Interface FieldProcessor

All Superinterfaces:
com.oracle.labs.mlrg.olcut.config.Configurable, com.oracle.labs.mlrg.olcut.provenance.Provenancable<com.oracle.labs.mlrg.olcut.provenance.ConfiguredObjectProvenance>
All Known Implementing Classes:
DateFieldProcessor, DoubleFieldProcessor, IdentityProcessor, RegexFieldProcessor, TextFieldProcessor

public interface FieldProcessor extends com.oracle.labs.mlrg.olcut.config.Configurable, com.oracle.labs.mlrg.olcut.provenance.Provenancable<com.oracle.labs.mlrg.olcut.provenance.ConfiguredObjectProvenance>
An interface for things that process the columns in a data set.
  • Nested Class Summary

    Nested Classes
    Modifier and Type
    Interface
    Description
    static enum 
    The types of generated features.
  • Field Summary

    Fields
    Modifier and Type
    Field
    Description
    static final String
    The namespacing separator.
  • Method Summary

    Modifier and Type
    Method
    Description
    copy(String newFieldName)
    Returns a copy of this FieldProcessor bound to the supplied newFieldName.
    Returns the feature type this FieldProcessor generates.
    Gets the field name this FieldProcessor uses.
    default int
    Binarised categoricals can be namespaced, where the field name is appended with "#<non-negative-int>" to denote the namespace.
    process(String value)
    Processes the field value and generates a (possibly empty) list of ColumnarFeatures.

    Methods inherited from interface com.oracle.labs.mlrg.olcut.config.Configurable

    postConfig

    Methods inherited from interface com.oracle.labs.mlrg.olcut.provenance.Provenancable

    getProvenance
  • Field Details

  • Method Details

    • getFieldName

      String getFieldName()
      Gets the field name this FieldProcessor uses.
      Returns:
      The field name.
    • process

      List<ColumnarFeature> process(String value)
      Processes the field value and generates a (possibly empty) list of ColumnarFeatures.
      Parameters:
      value - The field value to process.
      Returns:
      A list of ColumnarFeatures.
    • getFeatureType

      Returns the feature type this FieldProcessor generates.
      Returns:
      The feature type.
    • getNumNamespaces

      default int getNumNamespaces()
      Binarised categoricals can be namespaced, where the field name is appended with "#<non-negative-int>" to denote the namespace.
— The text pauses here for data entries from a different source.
/-- For each of the 35 rows: a word w with w and mask = match decodes to the row's instruction, whose operands are
the fields of w (x = w / 256 mod 16, y = w / 16 mod 16, n = w mod 16, kk = w mod 256, nnn = w mod 4096); for SYS
the words 00E0 and 00EE are excepted, and under ignoreLowNibble the rows 5XY0 and 9XY0 have the mask F000. The
hex values are the spec's own assignment (decision D12; log entry 8). (Derived from 30_encoding.md section 3.) -/
def Obligations.OpcodeMapRowsDecode : Prop :=
  ∀ (sk : SkipRRDecode) (w : Word) (x y n : Fin 16) (kk : Byte) (nnn : Addr12),
    x.val = w.toNat / 256 % 16 → y.val = w.toNat / 16 % 16 → n.val = w.toNat % 16 →
    kk.toNat = w.toNat % 256 → nnn.toNat = w.toNat % 4096 →
    (w &&& 0xF000 = 0x0000 → w ≠ 0x00E0 → w ≠ 0x00EE → decodeWord sk w = .sys nnn) ∧
    (w = 0x00E0 → decodeWord sk w = .cls) ∧
    (w = 0x00EE → decodeWord sk w = .ret) ∧
    (w &&& 0xF000 = 0x1000 → decodeWord sk w = .jp nnn) ∧
    (w &&& 0xF000 = 0x2000 → decodeWord sk w = .call nnn) ∧
    (w &&& 0xF000 = 0x3000 → decodeWord sk w = .seImm x kk) ∧
    (w &&& 0xF000 = 0x4000 → decodeWord sk w = .sneImm x kk) ∧
    (w &&& 0xF00F = 0x5000 → decodeWord sk w = .seReg x y) ∧
    (w &&& 0xF000 = 0x5000 → decodeWord .ignoreLowNibble w = .seReg x y) ∧
    (w &&& 0xF000 = 0x6000 → decodeWord sk w = .ldImm x kk) ∧
    (w &&& 0xF000 = 0x7000 → decodeWord sk w = .addImm x kk) ∧
    (w &&& 0xF00F = 0x8000 → decodeWord sk w = .ldReg x y) ∧
    (w &&& 0xF00F = 0x8001 → decodeWord sk w = .orReg x y) ∧
    (w &&& 0xF00F = 0x8002 → decodeWord sk w = .andReg x y) ∧
    (w &&& 0xF00F = 0x8003 → decodeWord sk w = .xorReg x y) ∧
    (w &&& 0xF00F = 0x8004 → decodeWord sk w = .addReg x y) ∧
    (w &&& 0xF00F = 0x8005 → decodeWord sk w = .subReg x y) ∧
    (w &&& 0xF00F = 0x8006 → decodeWord sk w = .shrReg x y) ∧
    (w &&& 0xF00F = 0x8007 → decodeWord sk w = .subnReg x y) ∧
    (w &&& 0xF00F = 0x800E → decodeWord sk w = .shlReg x y) ∧
    (w &&& 0xF00F = 0x9000 → decodeWord sk w = .sneReg x y) ∧
    (w &&& 0xF000 = 0x9000 → decodeWord .ignoreLowNibble w = .sneReg x y) ∧
    (w &&& 0xF000 = 0xA000 → decodeWord sk w = .ldI nnn) ∧
    (w &&& 0xF000 = 0xB000 → decodeWord sk w = .jpV0 nnn) ∧
    (w &&& 0xF000 = 0xC000 → decodeWord sk w = .rnd x kk) ∧
    (w &&& 0xF000 = 0xD000 → decodeWord sk w = .drw x y n) ∧
    (w &&& 0xF0FF = 0xE09E → decodeWord sk w = .skp x) ∧
    (w &&& 0xF0FF = 0xE0A1 → decodeWord sk w = .sknp x) ∧
    (w &&& 0xF0FF = 0xF007 → decodeWord sk w = .ldVxDt x) ∧
    (w &&& 0xF0FF = 0xF00A → decodeWord sk w = .ldVxK x) ∧
    (w &&& 0xF0FF = 0xF015 → decodeWord sk w = .ldDtVx x) ∧
    (w &&& 0xF0FF = 0xF018 → decodeWord sk w = .ldStVx x) ∧
    (w &&& 0xF0FF = 0xF01E → decodeWord sk w = .addIVx x) ∧
    (w &&& 0xF0FF = 0xF029 → decodeWord sk w = .ldFVx x) ∧
    (w &&& 0xF0FF = 0xF033 → decodeWord sk w = .ldBVx x) ∧
    (w &&& 0xF0FF = 0xF055 → decodeWord sk w = .ldMemVx x) ∧
    (w &&& 0xF0FF = 0xF065 → decodeWord sk w = .ldVxMem x)

/-- A word decodes to SYS if and only if its high nibble is 0 and it is neither 00E0 nor 00EE, and to the
unrecognized no-op carrying itself if and only if it is 5XYn or 9XYn with n not 0 under strict, 8XYn with n one
of 8, 9, A, B, C, D, F, EXkk with kk neither 9E nor A1, or FXkk with kk none of the nine. The spec derives this
list (R69) and its parameter SKIP_RR_DECODE is decision D11. (Derived from 30_encoding.md section 2.) -/
def Obligations.UnrecognizedSpaceIsExact : Prop :=
  ∀ (sk : SkipRRDecode) (w : Word),
    ((∃ nnn, decodeWord sk w = .sys nnn) ↔ w.toNat < 0x1000 ∧ w ≠ 0x00E0 ∧ w ≠ 0x00EE) ∧
    (decodeWord sk w = .unrecognized w ↔
      ((w.toNat / 4096 = 5 ∨ w.toNat / 4096 = 9) ∧ w.toNat % 16 ≠ 0 ∧ sk = .strict) ∨
      (w.toNat / 4096 = 8 ∧ w.toNat % 16 ∈ [0x8, 0x9, 0xA, 0xB, 0xC, 0xD, 0xF]) ∨
      (w.toNat / 4096 = 0xE ∧ w.toNat % 256 ∉ [0x9E, 0xA1]) ∨
      (w.toNat / 4096 = 0xF ∧ w.toNat % 256 ∉ [0x07, 0x0A, 0x15, 0x18, 0x1E, 0x29, 0x33, 0x55, 0x65]))

/-- Whenever both bytes lie in memory (pc at most FFE), odd pc included, fetch answers the word whose value is the
byte at pc times 256 plus the byte at pc + 1. (Formalises R42.) -/
def Obligations.FetchIsBigEndian : Prop :=
  ∀ s : State, s.pc.toNat ≤ 0xFFE → ∃ w, s.fetch = some w ∧
    w.toNat = (Memory.read s.mem s.pc.toNat).toNat * 256 + (Memory.read s.mem (s.pc.toNat + 1)).toNat

/-- For every unfaulted state whose pc is at most FFE, if the bytes at pc and pc + 1 decode to the instruction i,
then step is exec of i on that very state: nothing is done before or after it. (Derived from
40_execution_cycle.md section 1.) -/
def Obligations.StepRunsTheDecodedInstruction : Prop :=
  ∀ (s : State) (i : Instr), Unfaulted s → s.pc.toNat ≤ 0xFFE →
    decode s.params.skipRRDecode [Memory.read s.mem s.pc.toNat, Memory.read s.mem (s.pc.toNat + 1)]
      = .ok (i, []) → step s = exec i s

/-- For every unfaulted state with pc above FFE, step answers the state with the fault record (1, pc, pc) and every
other part unchanged. The fault is the spec's decision D4. (Derived from 40_execution_cycle.md section 1;
92_eei_decisions.md D4.) -/
def Obligations.FetchPastTheEndFaults : Prop :=
  ∀ s : State, Unfaulted s → 0xFFE < s.pc.toNat →
    ∃ t, step s = .next t ∧ Raised .fetchOutOfRange s.pc.toNat s t

/-- For every state whose fault field holds a record, step and frame both stop with that record: there is no next
state. The terminal fault is the spec's decision D18, and its form as an outcome is log entry 3. (Derived from
60_exceptions.md sections 1 and 4; 92_eei_decisions.md D18.) -/
def Obligations.FaultedMachineHasNoTransition : Prop :=
  ∀ (s : State) (r : FaultRecord), s.fault = some r →
    step s = .fault (.faulted r) ∧ frame s = .fault (.faulted r)

/-- No word and no state stops an unfaulted machine: step always answers a next state (which may record a fault),
and so does exec of every instruction on every state. (Derived from 30_encoding.md section 2; 60_exceptions.md
sections 1 and 2.) -/
def Obligations.EveryStepOfAnUnfaultedMachineCompletes : Prop :=
  (∀ (i : Instr) (s : State), ∃ t, exec i s = .next t) ∧ ∀ s : State, Unfaulted s → ∃ t, step s = .next t

/-- If a Step answers a state that holds a fault record, that state is the one before with only the fault field
replaced, the record's pc is the pc of the instruction that faulted, and its code is one of the four a Step can
raise. The fault form is the spec's decision D18. (Derived from 60_exceptions.md section 1; 92_eei_decisions.md
D18.) -/
def Obligations.FaultingStepWritesOnlyTheRecord : Prop :=
  ∀ (s t : State) (r : FaultRecord), step s = .next t → t.fault = some r →
    t = { s with fault := some r } ∧ r.pc = s.pc ∧ r.code ≠ .imageTooLarge

/-- exec of SYS with any nnn and of an unrecognized word with any bits completes with pc + 2 modulo 65536 and every
other part unchanged. The advance is the spec's decision D13. (Derived from 40_execution_cycle.md section 3;
92_eei_decisions.md D13.) -/
def Obligations.NoOpWordsOnlyAdvance : Prop :=
  ∀ (s : State) (nnn : Addr12) (w : Word),
    Completes (.sys nnn) s (fun t => PcMoved 2 s t ∧ ChangesOnly (· = .pc) s t) ∧
    Completes (.unrecognized w) s (fun t => PcMoved 2 s t ∧ ChangesOnly (· = .pc) s t)

/-- With a stack that ends in u, RET leaves the rest of the stack and pc = u + 2 modulo 65536; with an empty stack
it leaves the stack empty and pc + 2; nothing else changes and it never faults. (Formalises R91.) -/
def Obligations.ReturnResumesAfterTheCall : Prop :=
  (∀ (s : State) (rest : List Word) (u : Word), s.stack = rest ++ [u] →
    Completes .ret s (fun t => t.stack = rest ∧ t.pc.toNat = (u.toNat + 2) % 65536 ∧
      ChangesOnly (fun c => c = .pc ∨ c = .stack) s t)) ∧
  (∀ s : State, s.stack = [] → Completes .ret s (fun t => PcMoved 2 s t ∧ ChangesOnly (· = .pc) s t))

/-- exec of JP with any nnn, odd ones included, completes with pc = nnn and every other part unchanged; from an
unfaulted state a jump to FFF is followed by a Step that raises FETCH_OUT_OF_RANGE. (Formalises R92.) -/
def Obligations.JumpGoesToItsTarget : Prop :=
  ∀ (s : State) (nnn : Addr12),
    Completes (.jp nnn) s (fun t => t.pc.toNat = nnn.toNat ∧ ChangesOnly (· = .pc) s t ∧
      (nnn = 0xFFF → Unfaulted s → ∃ u, step t = .next u ∧ Raised .fetchOutOfRange 0xFFF t u))

/-- Unless STACK_CAPACITY is finite and equals the stack's length, CALL completes with pc pushed last, pc = nnn and
nothing else changed; when it does equal it, CALL raises STACK_OVERFLOW with the depth and changes nothing else.
(Formalises R93.) -/
def Obligations.CallPushesItsOwnAddress : Prop :=
  ∀ (s : State) (nnn : Addr12),
    (s.params.stackCapacity ≠ some s.stack.length →
      Completes (.call nnn) s (fun t => t.stack = s.stack ++ [s.pc] ∧ t.pc.toNat = nnn.toNat ∧
        ChangesOnly (fun c => c = .pc ∨ c = .stack) s t)) ∧
    (s.params.stackCapacity = some s.stack.length →
      Completes (.call nnn) s (Raised .stackOverflow s.stack.length s))

/-- 3XNN on Vx = kk, 4XNN on Vx not kk, 5XY0 on Vx = Vy, 9XY0 on Vx not Vy, and for Vx at most 15 EX9E on key Vx
pressed and EXA1 on key Vx released: pc + 4 or pc + 2 modulo 65536, and no register, flag or other part changes.
That 5XY0 and 9XY0 are the skips of their rows carries the spec's decision D11, and the bound of 15 on Vx its
decision D7 (log entry 8). (Derived from R94; R95; R96; R97; R98; R150; R151; 92_eei_decisions.md D7;
92_eei_decisions.md D11; notes/assumptions/8.md.) -/
def Obligations.SkipsAdvanceByFourOrTwo : Prop :=
  ∀ (s : State) (x y : RegIdx) (kk : Byte),
    Completes (.seImm x kk) s (fun t =>
      PcMoved (if s.reg x = kk then 4 else 2) s t ∧ ChangesOnly (· = .pc) s t) ∧
    Completes (.sneImm x kk) s (fun t =>
      PcMoved (if s.reg x ≠ kk then 4 else 2) s t ∧ ChangesOnly (· = .pc) s t) ∧
    Completes (.seReg x y) s (fun t =>
      PcMoved (if s.reg x = s.reg y then 4 else 2) s t ∧ ChangesOnly (· = .pc) s t) ∧
    Completes (.sneReg x y) s (fun t =>
      PcMoved (if s.reg x ≠ s.reg y then 4 else 2) s t ∧ ChangesOnly (· = .pc) s t) ∧
    (∀ k : Fin 16, k.val = (s.reg x).toNat →
      Completes (.skp x) s (fun t =>
        PcMoved (if s.key[k] = true then 4 else 2) s t ∧ ChangesOnly (· = .pc) s t) ∧
      Completes (.sknp x) s (fun t =>
        PcMoved (if s.key[k] = false then 4 else 2) s t ∧ ChangesOnly (· = .pc) s t))

/-- For every state and x with Vx above 15, both key skips answer the state with the fault record (3, pc, Vx) and
every other part unchanged. The fault is the spec's decision D7. (Derived from 45_timers_keys.md section 1;
92_eei_decisions.md D7.) -/
def Obligations.KeyIndexAboveFifteenFaults : Prop :=
  ∀ (s : State) (x : RegIdx), 15 < (s.reg x).toNat →
    Completes (.skp x) s (Raised .keyIndexOutOfRange (s.reg x).toNat s) ∧
    Completes (.sknp x) s (Raised .keyIndexOutOfRange (s.reg x).toNat s)

/-- exec of BNNN completes with pc equal to the exact sum of nnn and V0 and every other part unchanged. That the sum
is not masked is tied to the spec's decision D3. (Derived from 41_control_flow.md section 4; 92_eei_decisions.md
D3.) -/
def Obligations.IndexedJumpAddsV0 : Prop :=
  ∀ (s : State) (nnn : Addr12),
    Completes (.jpV0 nnn) s (fun t =>
      t.pc.toNat = nnn.toNat + (s.reg 0).toNat ∧ ChangesOnly (· = .pc) s t)

/-- From an unfaulted state to an unfaulted one: 1NNN, 2NNN and BNNN leave their target, 00EE the popped address
plus 2 (or pc + 2), the six skips pc + 4 or pc + 2 by their condition, FX0A pc + 2 when a key in its scan range
is pressed and pc when none is, and every other instruction, the unrecognized words included, pc + 2, all modulo
65536. (Formalises R84.) -/
def Obligations.PcConvention : Prop :=
  ∀ (i : Instr) (s t : State), Unfaulted s → exec i s = .next t → Unfaulted t →
    match i with
    | .jp nnn => t.pc.toNat = nnn.toNat
    | .call nnn => t.pc.toNat = nnn.toNat
    | .jpV0 nnn => t.pc.toNat = (nnn.toNat + (s.reg 0).toNat) % 65536
    | .ret => (s.stack = [] → PcMoved 2 s t) ∧
        ∀ rest u, s.stack = rest ++ [u] → t.pc.toNat = (u.toNat + 2) % 65536
    | .seImm x kk => PcMoved (if s.reg x = kk then 4 else 2) s t
    | .sneImm x kk => PcMoved (if s.reg x ≠ kk then 4 else 2) s t
    | .seReg x y => PcMoved (if s.reg x = s.reg y then 4 else 2) s t
    | .sneReg x y => PcMoved (if s.reg x ≠ s.reg y then 4 else 2) s t
    | .skp x => ∀ k : Fin 16, k.val = (s.reg x).toNat → PcMoved (if s.key[k] = true then 4 else 2) s t
    | .sknp x => ∀ k : Fin 16, k.val = (s.reg x).toNat → PcMoved (if s.key[k] = false then 4 else 2) s t
    | .ldVxK _ =>
        ((∃ k : Fin 16, k.val ≤ keywaitLast s.params.keywaitLastKey ∧ s.key[k] = true) → PcMoved 2 s t) ∧
        ((∀ k : Fin 16, k.val ≤ keywaitLast s.params.keywaitLastKey → s.key[k] = false) → t.pc = s.pc)
    | _ => PcMoved 2 s t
This allows one FieldProcessor to emit multiple binarised categoricals from the same field value, provided each emitted feature is in a different namespace. Without this guarantee it's impossible to recover the original categorical distribution before binarisation. If there is only a single namespace, it is omitted from the feature name.
      Returns:
      The number of namespaces.
    • copy

      FieldProcessor copy(String newFieldName)
      Returns a copy of this FieldProcessor bound to the supplied newFieldName.
      Parameters:
      newFieldName - The new field name for the copy.
      Returns:
      A copy of this FieldProcessor.